Required action: Select the lines below containing the word "fields".

(Collected data entries)
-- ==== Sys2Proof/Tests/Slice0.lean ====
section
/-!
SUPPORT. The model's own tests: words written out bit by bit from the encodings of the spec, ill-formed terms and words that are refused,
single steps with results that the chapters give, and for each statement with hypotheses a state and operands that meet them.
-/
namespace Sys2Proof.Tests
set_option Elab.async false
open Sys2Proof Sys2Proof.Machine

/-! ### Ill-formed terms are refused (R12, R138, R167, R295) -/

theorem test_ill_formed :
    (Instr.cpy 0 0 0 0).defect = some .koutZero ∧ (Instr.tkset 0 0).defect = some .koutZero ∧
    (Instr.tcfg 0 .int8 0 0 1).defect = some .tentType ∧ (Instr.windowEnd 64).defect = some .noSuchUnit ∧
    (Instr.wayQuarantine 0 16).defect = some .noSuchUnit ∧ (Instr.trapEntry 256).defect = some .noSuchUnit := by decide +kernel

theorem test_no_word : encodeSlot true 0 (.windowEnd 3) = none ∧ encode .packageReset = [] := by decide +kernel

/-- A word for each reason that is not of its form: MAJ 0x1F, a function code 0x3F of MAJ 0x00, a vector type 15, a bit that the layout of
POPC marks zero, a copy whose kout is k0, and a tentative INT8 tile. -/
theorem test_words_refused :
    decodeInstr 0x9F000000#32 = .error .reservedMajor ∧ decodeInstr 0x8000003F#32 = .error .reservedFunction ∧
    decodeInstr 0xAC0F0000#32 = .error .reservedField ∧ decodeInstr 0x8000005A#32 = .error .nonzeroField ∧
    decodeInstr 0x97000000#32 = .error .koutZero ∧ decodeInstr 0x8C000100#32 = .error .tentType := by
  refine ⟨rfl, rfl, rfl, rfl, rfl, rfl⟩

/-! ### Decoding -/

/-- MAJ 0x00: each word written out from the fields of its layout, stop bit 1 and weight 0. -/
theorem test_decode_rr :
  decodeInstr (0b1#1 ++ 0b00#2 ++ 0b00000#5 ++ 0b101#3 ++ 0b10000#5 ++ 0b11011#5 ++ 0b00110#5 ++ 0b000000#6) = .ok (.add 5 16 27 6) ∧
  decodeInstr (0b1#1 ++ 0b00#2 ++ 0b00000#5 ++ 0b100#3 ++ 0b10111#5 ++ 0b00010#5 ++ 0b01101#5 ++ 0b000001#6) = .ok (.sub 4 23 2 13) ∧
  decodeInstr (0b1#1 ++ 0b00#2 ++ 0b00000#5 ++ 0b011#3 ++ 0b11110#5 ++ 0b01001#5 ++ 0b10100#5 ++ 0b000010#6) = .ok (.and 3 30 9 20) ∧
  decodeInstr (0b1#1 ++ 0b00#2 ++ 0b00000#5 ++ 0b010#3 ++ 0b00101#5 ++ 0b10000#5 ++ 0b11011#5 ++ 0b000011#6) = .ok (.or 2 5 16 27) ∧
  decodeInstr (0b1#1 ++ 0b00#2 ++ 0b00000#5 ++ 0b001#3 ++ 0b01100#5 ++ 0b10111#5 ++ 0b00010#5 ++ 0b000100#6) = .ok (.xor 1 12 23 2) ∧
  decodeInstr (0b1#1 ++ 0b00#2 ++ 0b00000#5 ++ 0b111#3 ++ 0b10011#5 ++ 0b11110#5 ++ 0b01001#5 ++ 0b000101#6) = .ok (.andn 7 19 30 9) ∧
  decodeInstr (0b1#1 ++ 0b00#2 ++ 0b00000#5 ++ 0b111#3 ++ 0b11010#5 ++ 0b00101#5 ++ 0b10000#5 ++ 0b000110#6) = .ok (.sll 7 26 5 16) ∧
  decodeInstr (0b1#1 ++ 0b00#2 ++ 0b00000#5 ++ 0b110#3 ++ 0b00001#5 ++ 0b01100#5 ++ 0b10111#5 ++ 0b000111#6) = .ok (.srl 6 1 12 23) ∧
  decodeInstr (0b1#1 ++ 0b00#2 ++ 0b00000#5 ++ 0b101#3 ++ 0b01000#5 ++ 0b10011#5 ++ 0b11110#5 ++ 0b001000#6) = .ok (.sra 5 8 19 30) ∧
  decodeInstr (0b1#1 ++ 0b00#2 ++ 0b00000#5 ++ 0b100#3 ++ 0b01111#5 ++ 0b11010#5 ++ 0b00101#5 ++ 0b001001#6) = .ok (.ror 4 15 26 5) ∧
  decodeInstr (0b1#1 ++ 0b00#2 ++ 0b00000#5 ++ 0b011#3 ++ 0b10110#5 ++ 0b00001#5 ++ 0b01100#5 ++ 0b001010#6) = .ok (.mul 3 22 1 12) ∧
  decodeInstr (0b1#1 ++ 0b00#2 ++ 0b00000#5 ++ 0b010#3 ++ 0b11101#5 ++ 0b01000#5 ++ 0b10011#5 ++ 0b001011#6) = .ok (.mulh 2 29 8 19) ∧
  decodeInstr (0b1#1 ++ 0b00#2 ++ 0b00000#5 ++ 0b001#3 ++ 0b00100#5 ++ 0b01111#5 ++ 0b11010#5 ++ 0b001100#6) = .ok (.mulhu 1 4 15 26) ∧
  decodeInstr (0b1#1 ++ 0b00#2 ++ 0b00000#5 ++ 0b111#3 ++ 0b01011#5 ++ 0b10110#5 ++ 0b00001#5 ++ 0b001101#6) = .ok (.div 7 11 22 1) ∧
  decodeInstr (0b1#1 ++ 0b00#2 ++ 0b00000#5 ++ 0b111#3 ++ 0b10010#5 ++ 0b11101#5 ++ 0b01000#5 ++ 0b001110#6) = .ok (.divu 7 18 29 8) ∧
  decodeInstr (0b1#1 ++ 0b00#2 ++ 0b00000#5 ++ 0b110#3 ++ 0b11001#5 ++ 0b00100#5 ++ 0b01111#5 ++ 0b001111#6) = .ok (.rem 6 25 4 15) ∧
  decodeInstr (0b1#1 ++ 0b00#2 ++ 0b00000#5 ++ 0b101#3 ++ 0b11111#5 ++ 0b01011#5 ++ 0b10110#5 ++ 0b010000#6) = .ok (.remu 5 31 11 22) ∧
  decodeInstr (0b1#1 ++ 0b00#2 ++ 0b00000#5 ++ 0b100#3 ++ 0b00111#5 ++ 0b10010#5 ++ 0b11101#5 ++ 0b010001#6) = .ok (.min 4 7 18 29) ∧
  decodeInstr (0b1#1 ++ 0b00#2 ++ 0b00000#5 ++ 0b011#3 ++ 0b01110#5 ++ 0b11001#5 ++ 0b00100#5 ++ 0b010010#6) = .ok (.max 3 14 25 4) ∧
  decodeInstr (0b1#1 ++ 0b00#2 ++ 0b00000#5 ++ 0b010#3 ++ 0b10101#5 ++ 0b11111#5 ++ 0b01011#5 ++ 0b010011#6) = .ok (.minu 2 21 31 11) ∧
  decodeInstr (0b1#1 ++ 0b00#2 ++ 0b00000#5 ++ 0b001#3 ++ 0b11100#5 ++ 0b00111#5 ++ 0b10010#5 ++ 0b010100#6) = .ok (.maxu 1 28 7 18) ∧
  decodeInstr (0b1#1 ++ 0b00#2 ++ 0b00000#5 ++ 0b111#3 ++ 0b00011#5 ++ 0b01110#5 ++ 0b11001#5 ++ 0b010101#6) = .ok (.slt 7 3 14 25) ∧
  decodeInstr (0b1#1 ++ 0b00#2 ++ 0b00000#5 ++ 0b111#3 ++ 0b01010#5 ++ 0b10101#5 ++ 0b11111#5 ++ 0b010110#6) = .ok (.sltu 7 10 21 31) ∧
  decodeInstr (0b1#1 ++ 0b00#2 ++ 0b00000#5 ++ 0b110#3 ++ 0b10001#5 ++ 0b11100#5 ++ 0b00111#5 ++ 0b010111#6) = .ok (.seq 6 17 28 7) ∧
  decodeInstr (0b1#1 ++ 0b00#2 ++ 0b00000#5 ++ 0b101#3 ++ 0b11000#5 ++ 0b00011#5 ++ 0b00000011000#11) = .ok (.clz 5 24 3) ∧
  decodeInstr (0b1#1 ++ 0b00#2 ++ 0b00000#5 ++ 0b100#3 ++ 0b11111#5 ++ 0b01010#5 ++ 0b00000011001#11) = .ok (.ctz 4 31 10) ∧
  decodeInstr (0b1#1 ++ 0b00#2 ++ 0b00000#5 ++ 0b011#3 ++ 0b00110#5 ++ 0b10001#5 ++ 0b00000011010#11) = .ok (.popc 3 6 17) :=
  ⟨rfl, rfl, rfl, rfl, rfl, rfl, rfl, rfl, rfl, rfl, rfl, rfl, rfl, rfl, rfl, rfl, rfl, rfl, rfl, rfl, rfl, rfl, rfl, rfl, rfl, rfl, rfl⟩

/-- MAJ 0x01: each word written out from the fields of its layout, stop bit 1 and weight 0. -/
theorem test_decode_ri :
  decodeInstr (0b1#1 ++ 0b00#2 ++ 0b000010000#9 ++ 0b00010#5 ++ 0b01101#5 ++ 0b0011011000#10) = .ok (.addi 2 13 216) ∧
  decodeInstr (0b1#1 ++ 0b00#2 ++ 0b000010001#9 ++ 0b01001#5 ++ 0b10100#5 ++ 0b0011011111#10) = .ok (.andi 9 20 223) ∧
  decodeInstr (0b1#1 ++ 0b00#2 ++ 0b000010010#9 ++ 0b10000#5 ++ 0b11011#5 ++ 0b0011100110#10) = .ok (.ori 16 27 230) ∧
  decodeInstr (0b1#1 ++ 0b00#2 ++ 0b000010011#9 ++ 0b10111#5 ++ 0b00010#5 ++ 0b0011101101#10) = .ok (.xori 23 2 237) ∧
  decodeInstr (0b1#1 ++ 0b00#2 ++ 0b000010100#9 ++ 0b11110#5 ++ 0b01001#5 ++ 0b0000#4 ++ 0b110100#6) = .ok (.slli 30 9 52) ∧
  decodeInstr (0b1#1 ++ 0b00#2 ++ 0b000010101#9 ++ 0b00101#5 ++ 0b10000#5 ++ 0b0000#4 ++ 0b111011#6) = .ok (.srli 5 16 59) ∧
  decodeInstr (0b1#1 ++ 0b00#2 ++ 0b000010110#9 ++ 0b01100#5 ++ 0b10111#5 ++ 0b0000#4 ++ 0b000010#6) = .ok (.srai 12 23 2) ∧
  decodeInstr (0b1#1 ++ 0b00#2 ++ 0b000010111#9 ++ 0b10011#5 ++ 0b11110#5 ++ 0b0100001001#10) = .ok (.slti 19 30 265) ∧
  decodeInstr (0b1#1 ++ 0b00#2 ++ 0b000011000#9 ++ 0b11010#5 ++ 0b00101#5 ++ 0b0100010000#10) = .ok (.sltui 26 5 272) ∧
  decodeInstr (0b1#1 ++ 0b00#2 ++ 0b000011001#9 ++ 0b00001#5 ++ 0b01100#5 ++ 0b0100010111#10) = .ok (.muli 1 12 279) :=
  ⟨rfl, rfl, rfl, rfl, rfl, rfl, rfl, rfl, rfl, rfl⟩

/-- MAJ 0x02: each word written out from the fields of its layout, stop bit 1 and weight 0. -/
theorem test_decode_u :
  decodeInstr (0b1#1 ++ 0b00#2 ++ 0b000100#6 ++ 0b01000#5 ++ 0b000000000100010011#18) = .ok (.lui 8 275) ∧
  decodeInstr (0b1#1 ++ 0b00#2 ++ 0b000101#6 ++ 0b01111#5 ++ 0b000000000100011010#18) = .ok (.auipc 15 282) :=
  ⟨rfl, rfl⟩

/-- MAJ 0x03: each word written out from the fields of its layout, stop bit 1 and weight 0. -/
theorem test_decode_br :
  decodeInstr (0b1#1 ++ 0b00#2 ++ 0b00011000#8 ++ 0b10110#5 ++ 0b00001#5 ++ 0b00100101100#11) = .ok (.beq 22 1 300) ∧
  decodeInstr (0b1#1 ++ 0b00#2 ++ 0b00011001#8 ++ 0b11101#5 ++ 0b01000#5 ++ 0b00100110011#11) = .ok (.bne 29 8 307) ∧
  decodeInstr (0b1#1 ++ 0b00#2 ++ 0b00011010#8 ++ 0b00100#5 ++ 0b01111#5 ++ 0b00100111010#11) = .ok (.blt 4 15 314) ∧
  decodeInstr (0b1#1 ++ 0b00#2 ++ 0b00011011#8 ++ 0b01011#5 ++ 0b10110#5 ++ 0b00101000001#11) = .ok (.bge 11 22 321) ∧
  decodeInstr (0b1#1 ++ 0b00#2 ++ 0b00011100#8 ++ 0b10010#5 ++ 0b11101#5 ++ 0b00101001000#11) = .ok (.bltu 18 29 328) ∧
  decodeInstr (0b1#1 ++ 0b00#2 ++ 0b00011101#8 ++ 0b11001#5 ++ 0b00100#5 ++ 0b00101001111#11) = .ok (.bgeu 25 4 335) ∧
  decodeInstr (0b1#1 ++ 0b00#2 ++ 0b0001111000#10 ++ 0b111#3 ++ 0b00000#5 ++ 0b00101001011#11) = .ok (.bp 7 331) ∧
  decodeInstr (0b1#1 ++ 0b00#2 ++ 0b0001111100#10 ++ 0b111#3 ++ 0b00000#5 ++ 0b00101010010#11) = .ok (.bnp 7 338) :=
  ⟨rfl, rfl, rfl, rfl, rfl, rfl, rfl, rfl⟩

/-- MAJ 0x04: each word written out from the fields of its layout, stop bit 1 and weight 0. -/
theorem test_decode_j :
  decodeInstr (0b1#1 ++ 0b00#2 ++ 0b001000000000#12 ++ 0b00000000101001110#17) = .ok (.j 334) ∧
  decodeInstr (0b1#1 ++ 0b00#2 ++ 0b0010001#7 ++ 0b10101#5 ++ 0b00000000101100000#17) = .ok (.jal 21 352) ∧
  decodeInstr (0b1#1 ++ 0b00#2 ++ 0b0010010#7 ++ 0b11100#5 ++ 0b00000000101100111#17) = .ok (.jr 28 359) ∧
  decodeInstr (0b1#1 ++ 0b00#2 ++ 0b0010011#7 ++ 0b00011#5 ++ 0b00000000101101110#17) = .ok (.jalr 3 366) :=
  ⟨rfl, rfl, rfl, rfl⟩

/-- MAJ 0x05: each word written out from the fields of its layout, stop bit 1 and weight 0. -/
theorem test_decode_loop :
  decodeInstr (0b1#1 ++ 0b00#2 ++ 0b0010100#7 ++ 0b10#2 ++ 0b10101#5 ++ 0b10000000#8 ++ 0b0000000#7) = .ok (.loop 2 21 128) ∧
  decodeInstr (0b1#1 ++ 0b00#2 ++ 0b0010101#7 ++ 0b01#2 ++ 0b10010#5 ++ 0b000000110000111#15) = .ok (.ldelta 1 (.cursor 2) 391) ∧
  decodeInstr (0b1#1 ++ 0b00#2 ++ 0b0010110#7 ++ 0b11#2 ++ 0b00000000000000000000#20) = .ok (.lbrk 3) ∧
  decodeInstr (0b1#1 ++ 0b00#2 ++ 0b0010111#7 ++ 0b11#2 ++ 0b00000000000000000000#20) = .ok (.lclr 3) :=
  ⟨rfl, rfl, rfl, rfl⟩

Written response:
/-- MAJ 0x00: each word written out from the fields of its layout, stop bit 1 and weight 0. -/
/-- MAJ 0x01: each word written out from the fields of its layout, stop bit 1 and weight 0. -/
/-- MAJ 0x02: each word written out from the fields of its layout, stop bit 1 and weight 0. -/
/-- MAJ 0x03: each word written out from the fields of its layout, stop bit 1 and weight 0. -/
/-- MAJ 0x04: each word written out from the fields of its layout, stop bit 1 and weight 0. -/
/-- MAJ 0x05: each word written out from the fields of its layout, stop bit 1 and weight 0. -/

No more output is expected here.